◆ **Assigned task**
All lines containing the string "bits" must be copied from the entries.
BEGIN Dataset content
-- ==== Sys2Proof/Machine/Padding.lean ====
section
/-! DEFINITION. The padding-buffer builder (spec 41_padding.md R73 to R79), and the final blocks that
`FINALIZE` compresses out of `PBUF` (40_commands.md R64). -/

namespace Sys2Proof.Machine

open Sys2Proof

/-- `total = ceil((r + 9) / 64) * 64` (R74). -/
def padTotal (r : Nat) : Nat := (r + 9 + 63) / 64 * 64

/-- The zero fill `k = total - r - 9` (R75). -/
def padZeros (r : Nat) : Nat := padTotal r - r - 9

/-- The length field `tobe64((8 * L) mod 2^64)` (R76). -/
def padLength (L : Nat) : Vector Byte 8 := tobe64 (BitVec.ofNat 64 (8 * L))

/-- `PADBUILD(R, L)` (R73): the bytes, `0x80`, the zero fill, the length field. -/
def padBuild (R : List Byte) (L : Nat) : List Byte :=
  R ++ [0x80#8] ++ List.replicate (padZeros R.length) 0x00#8 ++ (padLength L).toList

/-- Compress final block `j` out of `PBUF[64j .. 64j+63]` (R64, R77). -/
def finalBlock (j : Nat) (s : State) : Option State :=
  match memRead s.pbuf (64 * j) 64 with
  | none => none
  | some B => some { compressBlock B s with j := some (Fin.ofNat 2 j) }

/-- Compress the final blocks `0 .. n-1` in order (R64, R95). -/
def finalBlocks : Nat → State → Option State
  | 0, s => some s
  | n + 1, s =>
    match finalBlocks n s with
    | none => none
    | some s' => finalBlock n s'

/-- `MemWrite(PBUF, 0, |P|, P)` (R64, R77). -/
def loadPadding (P : List Byte) (s : State) : State := { s with pbuf := memWrite s.pbuf 0 P }

end Sys2Proof.Machine
end

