-- ==== Sys2Proof/Laws/Store.lean ====
section
/-! SUPPORT. What the operations on a byte store do: reading after writing, the canonical form, and when
`memRead` answers. -/

namespace Sys2Proof.Machine

open Sys2Proof

@[simp] theorem Store.get?_nil (a : Nat) : Store.get? [] a = none := rfl

/-- A read after a write: the byte written at its offset, every other offset as before. -/
theorem Store.get?_set (S : Store) (a b : Nat) (v : Byte) :
    (Store.set S a v).get? b = if b = a then some v else S.get? b := by
  induction S with
  | nil => by_cases hb : a = b <;> simp [Store.set, Store.get?, hb, eq_comm]
  | cons cell rest ih =>
    obtain ⟨c, w⟩ := cell
    by_cases hlt : a < c
    · simp only [Store.set, if_pos hlt, Store.get?]
      by_cases hb : b = a
      · simp [hb]
      · rw [if_neg (Ne.symm hb), if_neg hb]
    · by_cases hca : c = a
      · subst hca
        simp only [Store.set, if_neg hlt, if_true, Store.get?]
        by_cases hb : b = c
        · simp [hb]
        · rw [if_neg (Ne.symm hb), if_neg hb, if_neg (Ne.symm hb)]
      · simp only [Store.set, if_neg hlt, if_neg hca, Store.get?, ih]
        by_cases hcb : c = b
        · subst hcb
          simp [hca]
        · simp [hcb]

theorem Store.get?_set_self (S : Store) (a : Nat) (v : Byte) : (Store.set S a v).get? a = some v := by
  simp [Store.get?_set]

theorem Store.get?_set_ne (S : Store) {a b : Nat} (v : Byte) (hb : b ≠ a) :
    (Store.set S a v).get? b = S.get? b := by
  simp [Store.get?_set, hb]

/-- A canonical store holds no value at or past its size. -/
theorem Store.get?_of_wfFrom {size a : Nat} (ha : size ≤ a) :
    ∀ {lo : Nat} {S : Store}, Store.wfFrom size lo S = true → S.get? a = none
  | _, [], _ => rfl
  | _, (b, _) :: rest, hs => by
    simp only [Store.wfFrom, Bool.and_eq_true, decide_eq_true_eq] at hs
    rw [Store.get?, if_neg (by omega), Store.get?_of_wfFrom ha hs.2]

theorem Store.wfFrom_mono {size lo lo' : Nat} (hlo : lo' ≤ lo) :
    ∀ {S : Store}, Store.wfFrom size lo S = true → Store.wfFrom size lo' S = true
  | [], _ => rfl
  | (a, v) :: rest, hs => by
    simp only [Store.wfFrom, Bool.and_eq_true, decide_eq_true_eq] at hs ⊢
    exact ⟨⟨hlo.trans hs.1.1, hs.1.2⟩, hs.2⟩

theorem Store.set_wfFrom {size a : Nat} (v : Byte) (ha : a < size) :
    ∀ {lo : Nat} {S : Store}, lo ≤ a → Store.wfFrom size lo S = true →
      Store.wfFrom size lo (Store.set S a v) = true
  | lo, [], hlo, _ => by simp [Store.set, Store.wfFrom, hlo, ha]
  | lo, (b, w) :: rest, hlo, hs => by
    simp only [Store.wfFrom, Bool.and_eq_true, decide_eq_true_eq] at hs
    unfold Store.set
    split
    · next hlt =>
      simp only [Store.wfFrom, Bool.and_eq_true, decide_eq_true_eq]
      exact ⟨⟨hlo, ha⟩, ⟨hlt, hs.1.2⟩, hs.2⟩
    · split
      · next hba =>
        subst hba
        simp only [Store.wfFrom, Bool.and_eq_true, decide_eq_true_eq]
        exact ⟨⟨hlo, ha⟩, hs.2⟩
      · next hnlt hne =>
        simp only [Store.wfFrom, Bool.and_eq_true, decide_eq_true_eq]
        exact ⟨hs.1, Store.set_wfFrom v ha (by omega) hs.2⟩

/-- A write keeps the canonical form. -/
theorem Store.set_wf {size a : Nat} {S : Store} (v : Byte) (ha : a < size) (hs : S.wf size = true) :
    (Store.set S a v).wf size = true :=
  Store.set_wfFrom v ha (Nat.zero_le a) hs

/-- `MemWrite` keeps the canonical form of a store that all of its bytes fit into. -/
theorem memWrite_wf {size : Nat} :
    ∀ {v : List Byte} {off : Nat} {S : Store}, off + v.length ≤ size → S.wf size = true →
      (memWrite S off v).wf size = true
  | [], _, _, _, hs => hs
  | b :: rest, off, S, hfit, hs => by
    simp only [List.length_cons] at hfit
    rw [memWrite]
    exact memWrite_wf (v := rest) (by omega) (Store.set_wf b (by omega) hs)

/-- What is read after a `MemWrite`. -/
theorem memWrite_get? :
    ∀ (v : List Byte) (off : Nat) (S : Store) (a : Nat),
      (memWrite S off v).get? a =
        if off ≤ a ∧ a < off + v.length then v[a - off]? else S.get? a
  | [], off, S, a => by
    have hno : ¬ (off ≤ a ∧ a < off) := by omega
    simp [memWrite, hno]
  | b :: rest, off, S, a => by
    rw [memWrite, memWrite_get? rest (off + 1) (S.set off b) a, Store.get?_set]
    by_cases hoff : a = off
    · subst hoff
      simp
    · by_cases hin : off ≤ a ∧ a < off + (b :: rest).length
      · have hin' : off + 1 ≤ a ∧ a < off + 1 + rest.length := by
          simp only [List.length_cons] at hin
          omega
        have hidx : a - off = (a - (off + 1)) + 1 := by omega
        rw [if_pos hin, if_pos hin', hidx, List.getElem?_cons_succ]
      · have hin' : ¬ (off + 1 ≤ a ∧ a < off + 1 + rest.length) := by
          simp only [List.length_cons] at hin
          omega
        rw [if_neg hin, if_neg hin', if_neg hoff]

/-- `MemRead` answers `v` exactly if the store holds `v`, byte for byte. -/
theorem memRead_eq_some (S : Store) (off : Nat) :
    ∀ (n : Nat) (v : Vector Byte n),
      memRead S off n = some v ↔ ∀ (i : Nat) (hi : i < n), S.get? (off + i) = some v[i]
  | 0, v => by simp [memRead]
  | n + 1, v => by
    have ih := memRead_eq_some S off n v.pop
    unfold memRead
    constructor
    · intro hr
      split at hr
      · next bytes b hbytes hb =>
        obtain rfl : bytes.push b = v := by simpa using hr
        intro i hi
        by_cases hin : i < n
        · have := (memRead_eq_some S off n bytes).1 hbytes i hin
          simp [this, hin]
        · obtain rfl : i = n := by omega
          simp [hb]
      · cases hr
    · intro hr
      have hbytes := ih.2 (fun i hi => by rw [hr i (by omega)]; simp)
      rw [hbytes, hr n (by omega)]
      simp only [Option.some.injEq]
      ext i hi
      by_cases hin : i < n
      · simp [hin]
      · obtain rfl : i = n := by omega
        simp

/-- `MemRead` answers exactly if every byte it reads holds a value. -/
theorem memRead_isSome (S : Store) (off n : Nat) :
    (memRead S off n).isSome = true ↔ ∀ i, i < n → (S.get? (off + i)).isSome = true := by
  constructor
  · intro hr i hi
    obtain ⟨v, hv⟩ := Option.isSome_iff_exists.1 hr
    simp [(memRead_eq_some S off n v).1 hv i hi]
  · intro hall
    have hv : memRead S off n =
        some (Vector.ofFn fun i : Fin n => (S.get? (off + i.val)).get (hall i.val i.isLt)) :=
      (memRead_eq_some S off n _).2 (fun i hi => by simp)
    simp [hv]

/-- `MemRead` sees only the offsets it reads. -/
theorem memRead_congr {S S' : Store} {off n : Nat}
    (hag : ∀ i, i < n → S.get? (off + i) = S'.get? (off + i)) :
    memRead S off n = memRead S' off n := by
  induction n with
  | zero => rfl
  | succ n ih =>
    unfold memRead
    rw [ih (fun i hi => hag i (by omega)), hag n (by omega)]

/-- What `MemRead` answers, as a byte sequence. -/
theorem memRead_toList {S : Store} {off n : Nat} {R : List Byte} :
    (memRead S off n).map Vector.toList = some R ↔
      R.length = n ∧ ∀ i, i < n → S.get? (off + i) = R[i]? := by
  constructor
  · intro hm
    obtain ⟨v, hv, rfl⟩ := Option.map_eq_some_iff.1 hm
    refine ⟨by simp, fun i hi => ?_⟩
    rw [(memRead_eq_some S off n v).1 hv i hi]
    simp [hi]
  · rintro ⟨rfl, hall⟩
    have hv : memRead S off R.length = some ⟨R.toArray, by simp⟩ := by
      rw [memRead_eq_some]
      intro i hi
      simp [hall i hi, hi]
    simp [hv]

end Sys2Proof.Machine
end

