-- ==== Sys2Proof/Tests/Slice0.lean ====
section
/-! SUPPORT. The model's own tests. Every expected value is from the spec: the tables and vectors of
95_test_vectors.md (V-...), the examples of the rules, or the words of the opcode map R51 written out
bit by bit. The last part shows, for each obligation with hypotheses, values that meet them. -/

namespace Sys2Proof.Tests

open Sys2Proof Sys2Proof.Machine

/-! ### Well-formed words (R52): a term for each check, which the check refuses -/

theorem test_wf_refuses_opcode_three : ({ op := 3#2, imm8 := 0#8 } : C10).opDefined = false := by decide
theorem test_wf_refuses_new_operand : ({ op := 0#2, imm8 := 1#8 } : C10).newImmZero = false := by decide
theorem test_wf_refuses_finalize_operand :
    ({ op := 2#2, imm8 := 0xff#8 } : C10).finalizeImmZero = false := by decide
theorem test_wf_refuses_all_three :
    ({ op := 3#2, imm8 := 0#8 } : C10).wf = false ∧ ({ op := 0#2, imm8 := 1#8 } : C10).wf = false ∧
      ({ op := 2#2, imm8 := 0xff#8 } : C10).wf = false := by decide

/-! ### Decoding (V-D60, R51) -/

/-- `0000000000` is `NEW`. -/
theorem test_decode_new : decode 0b0000000000#10 = .ok .new := by rfl
/-- `01dddddddd` with `d = 0110 0001` is `ABSORB8 0x61`. -/
theorem test_decode_absorb8 : decode 0b0101100001#10 = .ok (.absorb8 0x61#8) := by rfl
/-- `01dddddddd` at both ends of the operand's range. -/
theorem test_decode_absorb8_ends :
    decode 0x100#10 = .ok (.absorb8 0x00#8) ∧ decode 0x1ff#10 = .ok (.absorb8 0xff#8) := ⟨rfl, rfl⟩
/-- `1000000000` is `FINALIZE`. -/
theorem test_decode_finalize : decode 0b1000000000#10 = .ok .finalize := by rfl
/-- The reserved words of V-D60, each under its class. -/
theorem test_decode_reserved :
    decode 0x001#10 = .error .newOperand ∧ decode 0x0ff#10 = .error .newOperand ∧
      decode 0x201#10 = .error .finalizeOperand ∧ decode 0x2ff#10 = .error .finalizeOperand ∧
      decode 0x300#10 = .error .opcode ∧ decode 0x3ff#10 = .error .opcode :=
  ⟨rfl, rfl, rfl, rfl, rfl, rfl⟩
/-- The table's bits, in whole bytes, are the command word's; a larger number is no word. -/
theorem test_table_words :
    decodeTableWord 16 0x000 = some .new ∧ decodeTableWord 16 0x161 = some (.absorb8 0x61#8) ∧
      decodeTableWord 16 0x200 = some .finalize ∧ decodeTableWord 16 0x3ff = none ∧
      decodeTableWord 16 0x400 = none := by decide

/-! ### Functions of the datapath -/

/-- V-D02, V-D03, V-D05. -/
theorem test_primitives :
    rotr 0x12345678#32 13 = 0xb3c091a2#32 ∧ rotr 0xdeadbeef#32 18 = 0x6fbbf7ab#32 ∧
      shr 0x12345678#32 10 = 0x00048d15#32 ∧ be32 0x31#8 0x32#8 0x33#8 0x34#8 = 0x31323334#32 ∧
      tobe64 0x1f40#64 = #v[0#8, 0#8, 0#8, 0#8, 0#8, 0#8, 0x1f#8, 0x40#8] := by decide
/-- V-D10 to V-D15, the rows of `0xdeadbeef` and of three different inputs. -/
theorem test_round_functions :
    ssig0 0xdeadbeef#32 = 0xabd31b0b#32 ∧ ssig1 0xdeadbeef#32 = 0x689dbfec#32 ∧
      bsig0 0xdeadbeef#32 = 0xb62e25ac#32 ∧ bsig1 0xdeadbeef#32 = 0x345e14a3#32 ∧
      ch 0x510e527f#32 0x9b05688c#32 0x1f83d9ab#32 = 0x1f85c98c#32 ∧
      maj 0xffff0000#32 0x12345678#32 0x9abcdef0#32 = 0x9abc5670#32 := by decide
/-- V-D40, the row of `t = 0`. -/
theorem test_round_zero :
    roundWith Config.k[0] 0x80000000#32 (wvInit Config.iv) =
      ⟨0x7c08884d#32, 0x6a09e667#32, 0xbb67ae85#32, 0x3c6ef372#32,
       0x18c7e2a2#32, 0x510e527f#32, 0x9b05688c#32, 0x1f83d9ab#32⟩ := by decide
/-- V-D33: the byte order of `LOADW`, and three words of the schedule. -/
theorem test_schedule :
    (sched (Vector.ofFn fun i => BitVec.ofNat 8 i.val))[0] = 0x00010203#32 ∧
      (sched (Vector.ofFn fun i => BitVec.ofNat 8 i.val))[16] = 0x2d84894c#32 ∧
      (sched (Vector.ofFn fun i => BitVec.ofNat 8 i.val))[18] = 0x65d5a368#32 := by decide
/-- V-D42: the rounds with a schedule of zeros. -/
theorem test_compress_zero_block :
    compress Config.iv (Vector.replicate 64 0#8) =
      #v[0xda5698be#32, 0x17b9b469#32, 0x62335799#32, 0x779fbeca#32,
         0x8ce5d491#32, 0xc0d26243#32, 0xbafef9ea#32, 0x1837a9d8#32] := by decide +kernel
/-- V-D28: the tail `61 62 63` of a message of 64003 bytes. -/
theorem test_padding_long_message :
    padBuild [0x61#8, 0x62#8, 0x63#8] 64003 =
      [0x61#8, 0x62#8, 0x63#8, 0x80#8] ++ List.replicate 57 0#8 ++ [0x07#8, 0xd0#8, 0x18#8] := by decide
/-- R75's edges: total and zero fill for tails of 55, 56 and 63 bytes. -/
theorem test_padding_sizes :
    padTotal 55 = 64 ∧ padZeros 55 = 0 ∧ padTotal 56 = 128 ∧ padZeros 56 = 63 ∧
      padTotal 63 = 128 ∧ padZeros 63 = 56 := by decide

/-! ### Single steps -/

/-- A state as after reset, with `n` bytes of value `b` absorbed and none of them compressed. -/
def absorbing (n : Nat) (b : Byte) : State :=
  { State.reset with
    len := BitVec.ofNat 64 n
    buf := memWrite [] 0 (List.replicate n b) }

/-- A state as after reset in which the given bytes have been absorbed. -/
def holding (bytes : List Byte) : State :=
  { State.reset with
    len := BitVec.ofNat 64 bytes.length
    buf := memWrite [] 0 bytes }

/-- A finalized state. -/
def finalized : State := { State.reset with phase := .fin }

/-- A field of the state a step leads to. -/
def after {α : Type} (o : Host.Outcome State Fault Refusal) (f : State → α) : Option α :=
  match o with
  | .next s => some (f s)
  | _ => none

/-- A field of the state after the host presents the word `w` to `s`. -/
def afterWord {α : Type} (s : State) (w : Nat) (f : State → α) : Option α :=
  after (step (s.withFetchWord 16 w)) f
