-- ==== Sys2Proof/Machine/Digest.lean ====
section
/-! DEFINITION. What the Digest Accumulator puts out: the 20-byte digest and its 40 hex characters (43_accumulator R84,
R85), and the function the hardware computes (R75, R86). -/

namespace Sys2Proof.Machine

/-- IV[0..4], the initial chaining state (R75). -/
def iv : Chain := #v[0x67452301#32, 0xEFCDAB89#32, 0x98BADCFE#32, 0x10325476#32, 0xC3D2E1F0#32]

/-- The 20-byte digest (R84). -/
def digestBytes (h : Chain) : List Byte :=
  bytesBe32 h[0] ++ bytesBe32 h[1] ++ bytesBe32 h[2] ++ bytesBe32 h[3] ++ bytesBe32 h[4]

/-- `nib(i)`: the high nibble of a digest byte for an even i, the low one for an odd i (R85). -/
def nib (h : Chain) (i : Nat) : BitVec 4 :=
  let byte := (digestBytes h).getD (i / 2) 0#8
  if i % 2 = 0 then byte.extractLsb' 4 4 else byte.extractLsb' 0 4

/-- `hexchar(n)`: the character code of a nibble, '0'..'9' or 'a'..'f' (R85). -/
def hexChar (n : BitVec 4) : Byte :=
  if n < 10#4 then 0x30#8 + n.setWidth 8 else 0x61#8 + (n.setWidth 8 - 10#8)

/-- `hex[i]`, i in 0..39 (R85). -/
def hexAt (h : Chain) (i : Nat) : Byte := hexChar (nib h i)

/-- The word of register HEXj: `be32(hex[4j], hex[4j+1], hex[4j+2], hex[4j+3])` (10_state R32). -/
def hexWord (h : Chain) (j : Fin 10) : Word :=
  be32 (hexAt h (4 * j)) (hexAt h (4 * j + 1)) (hexAt h (4 * j + 2)) (hexAt h (4 * j + 3))

/-- The block that starts with these bytes; 64 of them fill it (fewer are followed by zeros, which no rule uses: R86 takes
whole blocks of `Pad(M)`). -/
def blockOf (bs : List Byte) : Block :=
  ⟨⟨bs.take 64 ++ List.replicate (64 - (bs.take 64).length) 0#8⟩, by simp⟩

/-- Block i of a byte sequence, `P[64i .. 64i+63]` (R86). -/
def blockAt (p : List Byte) (i : Nat) : Block := blockOf (p.drop (64 * i))

/-- The chaining state after the first n blocks of p, from the initial constants (R86). -/
def chainAfter (p : List Byte) : Nat → Chain
  | 0     => iv
  | n + 1 => compress (chainAfter p n) (schedule (blockAt p n))

/-- `SHA1(M)` (R86): the chaining state after all N blocks of `Pad(M)`. -/
def sha1 (m : List Byte) : Chain := chainAfter (pad m) ((pad m).length / 64)

end Sys2Proof.Machine
end

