-- ==== Sys2Proof/Machine/Flags.lean ====
section
/-! DEFINITION. The flags and status words. The data path keeps no condition codes (10_state R17); the only flag is ERR,
with ERRCODE (R18), read through STATUS and ERRCODE. -/

namespace Sys2Proof.Machine

/-- The two bits of PHASE (R23). -/
def Phase.bits : Phase → BitVec 2
  | .idle   => 0
  | .absorb => 1
  | .done   => 2

/-- The value of STATUS (R27): PHASE in bits 1:0, ERR in bit 2, BUFLEN in bits 13:8, the rest 0. -/
def statusWord (s : State) : Word :=
  0#18 ++ BitVec.ofNat 6 s.buflen.val ++ 0#5 ++ BitVec.ofBool s.err ++ s.phase.bits

/-- The value of ERRCODE (R28): the code in bits 2:0, the rest 0. -/
def errcodeWord (s : State) : Word := 0#29 ++ s.errcode

/-- Is PHASE = ABSORB, the phase PUSHB, PUSHW and FINAL need (R23). -/
def absorbing (s : State) : Bool := s.phase == .absorb

/-- Is PHASE = DONE, the phase the digest and hex reads need (R23). -/
def digestReady (s : State) : Bool := s.phase == .done

end Sys2Proof.Machine
end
END Dataset content
◆ **Answer to this exercise**
/-- The table's bits, in whole bytes, are the command word's; a larger number is no word. -/
/-- The two bits of PHASE (R23). -/
def Phase.bits : Phase → BitVec 2
/-- The value of STATUS (R27): PHASE in bits 1:0, ERR in bit 2, BUFLEN in bits 13:8, the rest 0. -/
  0#18 ++ BitVec.ofNat 6 s.buflen.val ++ 0#5 ++ BitVec.ofBool s.err ++ s.phase.bits
/-- The value of ERRCODE (R28): the code in bits 2:0, the rest 0. -/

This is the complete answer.